Дар Гумбольдта
Шрифт:
— Если ты думаешь о долге, мне нечем с тобой расплачиваться, — сказал Такстер. — Но у меня есть для тебя кое-что получше. Я пришел, чтобы сделать тебе выгодное предложение. Мы с тобой должны подготовить Бедекер по культурным ценностям Европы. Эта идея привела моего издателя в настоящий восторг. Стюарт действительно за нее ухватился. Честно говоря, в этом деле твое имя сыграло важную роль. Но все организовал я. Ты знаешь, у меня талант к таким вещам. И тебе не нужно ни о чем беспокоиться. Конечно, я буду младшим партнером, а ты получишь пятьдесят тысяч долларов при подписании контракта. Тебе нужно всего лишь поставить свое имя.
Казалось, Рената не слышит нашего разговора. Упоминание о пятидесяти тысячах долларов она пропустила мимо ушей. Она уносилась все дальше и дальше, сильнее и сильнее прижимаясь к моей ноге. Волна желания нарастала. Крупная шикарная притягательная Рената, если ей приходилось терпеть дураков, умела вознаградить себя. Эту ее черту я
Такстера не назовешь наблюдательным человеком. Он совершенно не замечал того, что делала Рената, ни ее расширенных зрачков, ни биологической сосредоточенности, которой завершилась ее милая выходка. Она неслась от веселья к радости, от радости к счастью и, наконец, нахлынул оргазм, и она выпрямилась на стуле, сработанном во французском провинциальном стиле. Рената едва не лишилась чувств, когда ее пронзила восхитительная дрожь. Острая и изысканная, как какой-нибудь рыбный деликатес. Затем ее глаза затянуло поволокой, и она погладила мою ногу нежно и умиротворенно.
А Такстер продолжал:
— Конечно, тебя беспокоит, что придется работать со мной. Конечно, ты боишься, что я сбегу со своей частью аванса и тебе придется либо вернуть свою, либо делать путеводитель самому. Для такого нервного человека, как ты, это стало бы настоящим кошмаром.
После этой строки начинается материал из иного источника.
/-! ### The step level -/

/-- R172: the rows CHECK and DONE of the sequencer's table: an illegal byte or a failed precondition goes to DONE with its
error, every command whose preconditions hold goes to RUN, and DONE goes to IDLE. R172 gives the way to RUN no action: that
OBUF, where a result is built in it, is emptied there is the model's reading of R34 and R41 (log entry 10), and that ERR is
written on entry to DONE is its reading of R184 (log entry 11). That REVEAL tests KEY after its scan and not in CHECK is the
spec's own reading of the source's composition (R186, D15; log entry 9). -/
def Obligations.CheckAndDonePhases : Prop :=
  ∀ s : State,
    (s.ph = .check → ∀ why, decode s.cmd = .illegal why →
      coreStep s = .next { s with status := 0x84#8, ph := .done }) ∧
    (s.ph = .check → ∀ i, decode s.cmd = .command i → (i = .encrypt ∨ i = .decrypt) →
      (s.key = [] → coreStep s = .next { s with obuf := [], status := 0x81#8, ph := .done }) ∧
      (s.key ≠ [] → coreStep s = .next { s with obuf := [], ph := .run })) ∧
    (s.ph = .check → decode s.cmd = .command .b2bits → coreStep s = .next { s with ph := .run }) ∧
    (s.ph = .check → decode s.cmd = .command .bits2b →
      (s.bbuf.length ≠ 8 → coreStep s = .next { s with obuf := [], status := 0x84#8, ph := .done }) ∧
      (s.bbuf.length = 8 → coreStep s = .next { s with obuf := [], ph := .run })) ∧
    (s.ph = .check → decode s.cmd = .command .embed →
      (s.grid.w * s.grid.h < 8 * s.ibuf.length → coreStep s = .next { s with status := 0x82#8, ph := .done }) ∧
      (8 * s.ibuf.length ≤ s.grid.w * s.grid.h → coreStep s = .next { s with ph := .run })) ∧
    (s.ph = .check → decode s.cmd = .command .hide →
      (s.key = [] → coreStep s = .next { s with status := 0x81#8, ph := .done }) ∧
      (s.key ≠ [] → s.grid.w * s.grid.h < 8 * (s.ibuf.length + 3) →
        coreStep s = .next { s with status := 0x82#8, ph := .done }) ∧
      (s.key ≠ [] → 8 * (s.ibuf.length + 3) ≤ s.grid.w * s.grid.h → coreStep s = .next { s with ph := .run })) ∧
    (s.ph = .check → decode s.cmd = .command .extract ∨ decode s.cmd = .command .reveal →
      coreStep s = .next { s with obuf := [], ph := .run }) ∧
    (s.ph = .done → ∃ t, coreStep s = .next t ∧ t.ph = .idle ∧ t.busy = false ∧ t.err = s.err ∧ t.obuf = s.obuf ∧
      t.bbuf = s.bbuf ∧ t.grid = s.grid)

/-- R116: in RUN of ENCRYPT or DECRYPT with the loop invariant, one step ciphers byte I and keeps it; at I = ILEN the result
is complete and the step goes to DONE with ERR = 0. -/
def Obligations.CipherByteStepKeepsKeystreamIndex : Prop :=
  ∀ s : State, s.ph = .run → (s.opl = 0x1#4 ∨ s.opl = 0x2#4) → CipherOk s →
    (s.i < s.ibuf.length → ∃ t, coreStep s = .next t ∧ t.ph = .run ∧ t.i = s.i + 1 ∧ CipherOk t) ∧
    (s.i = s.ibuf.length → ∃ t, coreStep s = .next t ∧ t.ph = .done ∧ t.err = 0#3 ∧
      t.obuf = xorStream s.ibuf s.key)

/-- R127, R35: in RUN of B2BITS with the loop invariant, one step takes the eight bits of byte I into the result and keeps the
invariant, and BBUF is as it was; at I = ILEN the step puts the whole result into BBUF and goes to DONE with ERR = 0. That
ACC and BCNT are back at 0 after each byte step is the model's reading (log entry 23). BITS2B is a single step: with BLEN = 8
OBUF takes the byte and the step goes to DONE (log entry 24). -/
def Obligations.BitPackerByteStepsBuildTheResult : Prop :=
  (∀ s : State, s.ph = .run → s.opl = 0x3#4 → B2bitsOk s →
    (s.i < s.ibuf.length → ∃ t, coreStep s = .next t ∧ t.ph = .run ∧ t.i = s.i + 1 ∧ t.bbuf = s.bbuf ∧
      t.result = s.result ++ bytesToBits [s.ibuf.getD s.i 0x00#8] ∧ B2bitsOk t) ∧
    (s.i = s.ibuf.length → ∃ t, coreStep s = .next t ∧ t.ph = .done ∧ t.err = 0#3 ∧ t.bbuf = bytesToBits s.ibuf)) ∧
  ∀ s : State, s.ph = .run → s.opl = 0x4#4 → s.bbuf.length = 8 →
    ∃ t, coreStep s = .next t ∧ t.ph = .done ∧ t.err = 0#3 ∧ t.obuf = [bitsToByte s.bbuf] ∧ t.bbuf = s.bbuf

/-- R24, R28, R134, R165: in RUN of EMBED or HIDE with the loop invariant and bits left, one pixel step loads ACC with
payload byte N div 8 where N mod 8 = 0, writes its bit 7 into bit 0 of the blue byte of pixel N, shifts ACC left, leaves
every other pixel, advances N by one and keeps the invariant; at the bit count the step goes to DONE with ERR = 0. BCNT (log entry 23) and, in
HIDE, I (log entry 28) advance as the model reads R28 and R26. -/
def Obligations.PixelOutStepWritesPixelN : Prop :=
  ∀ (s : State) (bits : Nat), s.ph = .run →
    (s.opl = 0x5#4 ∧ EmbedOk s ∧ bits = 8 * s.ibuf.length ∨ s.opl = 0x7#4 ∧ HideOk s ∧ bits = 8 * (s.ibuf.length + 3)) →
    (s.n < bits → ∃ t, coreStep s = .next t ∧ t.ph = .run ∧ t.n = s.n + 1 ∧ t.bcnt.toNat = (s.n + 1) % 8 ∧
      (s.opl = 0x5#4 → EmbedOk t) ∧ (s.opl = 0x7#4 → HideOk t) ∧
      (∀ k, k ≠ s.n → memRead t.grid.blue k = memRead s.grid.blue k) ∧
      ∃ v : Byte, t.acc = v <<< 1 ∧ memRead t.grid.blue s.n = lsbWrite (memRead s.grid.blue s.n) (v.getLsbD 7) ∧
        (s.n % 8 ≠ 0 → v = s.acc) ∧
        (s.n % 8 = 0 → s.opl = 0x5#4 → v = s.ibuf.getD (s.n / 8) 0x00#8) ∧
        (s.n % 8 = 0 → s.opl = 0x7#4 → s.n / 8 < s.ibuf.length →
          v = s.ibuf.getD (s.n / 8) 0x00#8 ^^^ s.key.getD (s.n / 8 % s.key.length) 0x00#8) ∧
        (s.n % 8 = 0 → s.opl = 0x7#4 → s.ibuf.length ≤ s.n / 8 →
          v = if s.n / 8 = s.ibuf.length + 2 then 0x03#8 else 0x00#8)) ∧
    (s.n = bits → ∃ t, coreStep s = .next t ∧ t.ph = .done ∧ t.err = 0#3 ∧ t.grid = s.grid)

/-- R145, R146, R148: in RUN of EXTRACT or REVEAL, not found and with pixels left, one pixel step advances N by one and keeps
the invariants of R148. -/
def Obligations.DetectorPixelStepKeepsScanInvariant : Prop :=
  ∀ s : State, s.ph = .run → (s.opl = 0x6#4 ∨ s.opl = 0x8#4) → ScanOk s → found s = false →
    s.n < s.grid.w * s.grid.h →
    ∃ t, coreStep s = .next t ∧ t.ph = .run ∧ t.opl = s.opl ∧ t.n = s.n + 1 ∧ t.grid = s.grid ∧ ScanOk t

/-- R147, R165, R172: the rows that end the scan of EXTRACT and REVEAL, from a state of the scan with the invariants of R148.
On `found`, which is tested before exhaustion, OBUF holds what R141 gives and exactly the pixels up to the terminator's last
bit were read: EXTRACT goes to DONE with success, REVEAL with an empty KEY to DONE with error 1 and an empty OBUF, REVEAL with
a password to RUN2 with I = KIDX = 0. With every pixel read and nothing found, R141 gives no result, and both go to DONE with
error 3 and an empty OBUF; that REVEAL does so also with an empty KEY is the spec's own reading (R186, D15; log entry 9). That
ERR is written on entry to DONE and that these rows are steps of their own are the model's
readings (log entries 11 and 12). -/
def Obligations.DetectorScanEndsByTheTable : Prop :=
  ∀ s : State, s.ph = .run → (s.opl = 0x6#4 ∨ s.opl = 0x8#4) → ScanOk s →
    (found s = true →
      extractFn s.grid = some s.obuf ∧ s.n = 8 * (s.obuf.length + 3) ∧
      (s.opl = 0x6#4 → coreStep s = .next { s with status := 0x80#8, ph := .done }) ∧
      (s.opl = 0x8#4 → s.key = [] → coreStep s = .next { s with obuf := [], status := 0x81#8, ph := .done }) ∧
      (s.opl = 0x8#4 → s.key ≠ [] → coreStep s = .next { s with ph := .run2, i := 0, kidx := 0 } ∧
        Run2Ok { s with ph := .run2, i := 0, kidx := 0 })) ∧
    (found s = false → s.n = s.grid.w * s.grid.h →
      extractFn s.grid = none ∧ coreStep s = .next { s with obuf := [], status := 0x83#8, ph := .done })

/-- R26, R165, R172: the two rows of RUN2. With I < OLEN the step replaces OBUF[I] by OBUF[I] xor KEY[KIDX], leaves every other
element, advances I by one and KIDX to I mod KLEN, changes nothing else and keeps the invariant of the phase; with I = OLEN
it goes to DONE with ERR = 0, and OBUF is the whole extracted sequence, deciphered. That ERR is written on entry to DONE and
that this row is a step of its own are the model's readings (log entries 11 and 12). -/
def Obligations.RevealSecondPhaseDeciphersInPlace : Prop :=
  ∀ s : State, s.ph = .run2 → Run2Ok s →
    (s.i < s.obuf.length → ∃ o : List Byte,
      coreStep s = .next { s with obuf := o, kidx := (s.i + 1) % s.key.length, i := s.i + 1 } ∧
      o.length = s.obuf.length ∧
      (∀ k, o.getD k 0x00#8 =
        if k = s.i then s.obuf.getD k 0x00#8 ^^^ s.key.getD s.kidx 0x00#8 else s.obuf.getD k 0x00#8) ∧
      Run2Ok { s with obuf := o, kidx := (s.i + 1) % s.key.length, i := s.i + 1 }) ∧
    (s.i = s.obuf.length → coreStep s = .next { s with status := 0x80#8, ph := .done } ∧
      ∃ out, extractFn s.grid = some out ∧ s.obuf = xorStream out s.key)

/-- R176: for every command byte and every state at issue, the step-level run reaches IDLE after finitely many steps, in the
state the command level gives, but for the working registers, which are no state at the command level (R20). -/
def Obligations.StepLevelReachesTheCommandLevelState : Prop :=
  ∀ (s : State) (c : Byte), LegalConfig s → s.busy = false →
    ∃ t, step { s with script := [.writeReg 0 c] } = .next t ∧
      ∃ k u, Host.Core.run Sys2Proof.core k { s with script := [.issue c] } = .next u ∧ u.ph = .idle ∧
        archView u = archView t

/-- R171, R210: an issued command is complete after at least one and at most 8*(ILEN+3) + 2*W*H + 5 steps, the issue among
them: the host's issue has been taken, CMD holds the byte, and the machine is idle again. The bound is the model's own count
over the loops of R171. -/
def Obligations.IssuedCommandCompletesWithinBound : Prop :=
  ∀ (s : State) (c : Byte), LegalConfig s → s.busy = false →
    ∃ k u, 1 ≤ k ∧ k ≤ 8 * (s.ibuf.length + 3) + 2 * (s.grid.w * s.grid.h) + 5 ∧
      Host.Core.run Sys2Proof.core k { s with script := [.issue c] } = .next u ∧ u.ph = .idle ∧ u.busy = false ∧
      u.cmd = c ∧ u.script = []
end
— Деньгам я бы нашел применение, — сказал я, — но не подбивай меня на самоубийство. Если я взвалю на себя такую ответственность, а ты решишь удрать и мне придется сделать всю работу в одиночестве, моя голова разорвется, как бомба.
— Ну, ты можешь застраховаться. Оговорить все в контракте. Письменно указать, что твоя единственная обязанность — составить основной текст по каждой стране. Их будет шесть: Англия, Франция, Испания, Италия, Германия и Австрия. Права на серийный выпуск полностью принадлежали бы тебе. Одно это, если правильно распорядиться, может принести тебе пятьдесят тысяч. Вот что я предлагаю, Чарли: мы начнем с Испании, с самой легкой страны, и посмотрим, как пойдет дело. Слушай дальше. Стюарт говорит, что оплатит твое месячное проживание в гостинице «Риц» в Мадриде. Для подготовки. Более честных условий и представить нельзя. Вам обоим там понравится. Музей Прадо прямо за углом. В справочнике «Мишлен» [370] перечислено довольно много первоклассных ресторанов, например, «Эскадрон». Обо всех встречах я договорюсь. К тебе в «Риц» потянется целый поток художников, поэтов, критиков, историков, социологов, архитекторов, музыкантов и подпольных воротил. Ты будешь целыми днями разговаривать с замечательными людьми, есть-пить, что пожелаешь, а между тем денежки будут капать тебе в карман. За три недели ты напишешь небольшой труд под названием «Современная Испания. Культурный обзор» или что-нибудь в этом духе.
370
«Мишлен» — французская фирма по производству шин, выпускает справочники-путеводители для автомобилистов.
Рената, придя в чувство, с интересом прислушивалась к словам Такстера.
— Этот издатель действительно оплачивает расходы? Мадрид — это чудесно, — добавила она.
— Ты же знаешь, что такое эти огромные конгломераты, — ответил Такстер. — Что для Стюарта какие-то несколько тысяч?
— Я подумаю над твоим предложением.
— Когда Чарли говорит, что подумает, это обычно означает отказ.
Такстер наклонился ко мне, едва не коснувшись меня полями своей стетсоновской шляпы.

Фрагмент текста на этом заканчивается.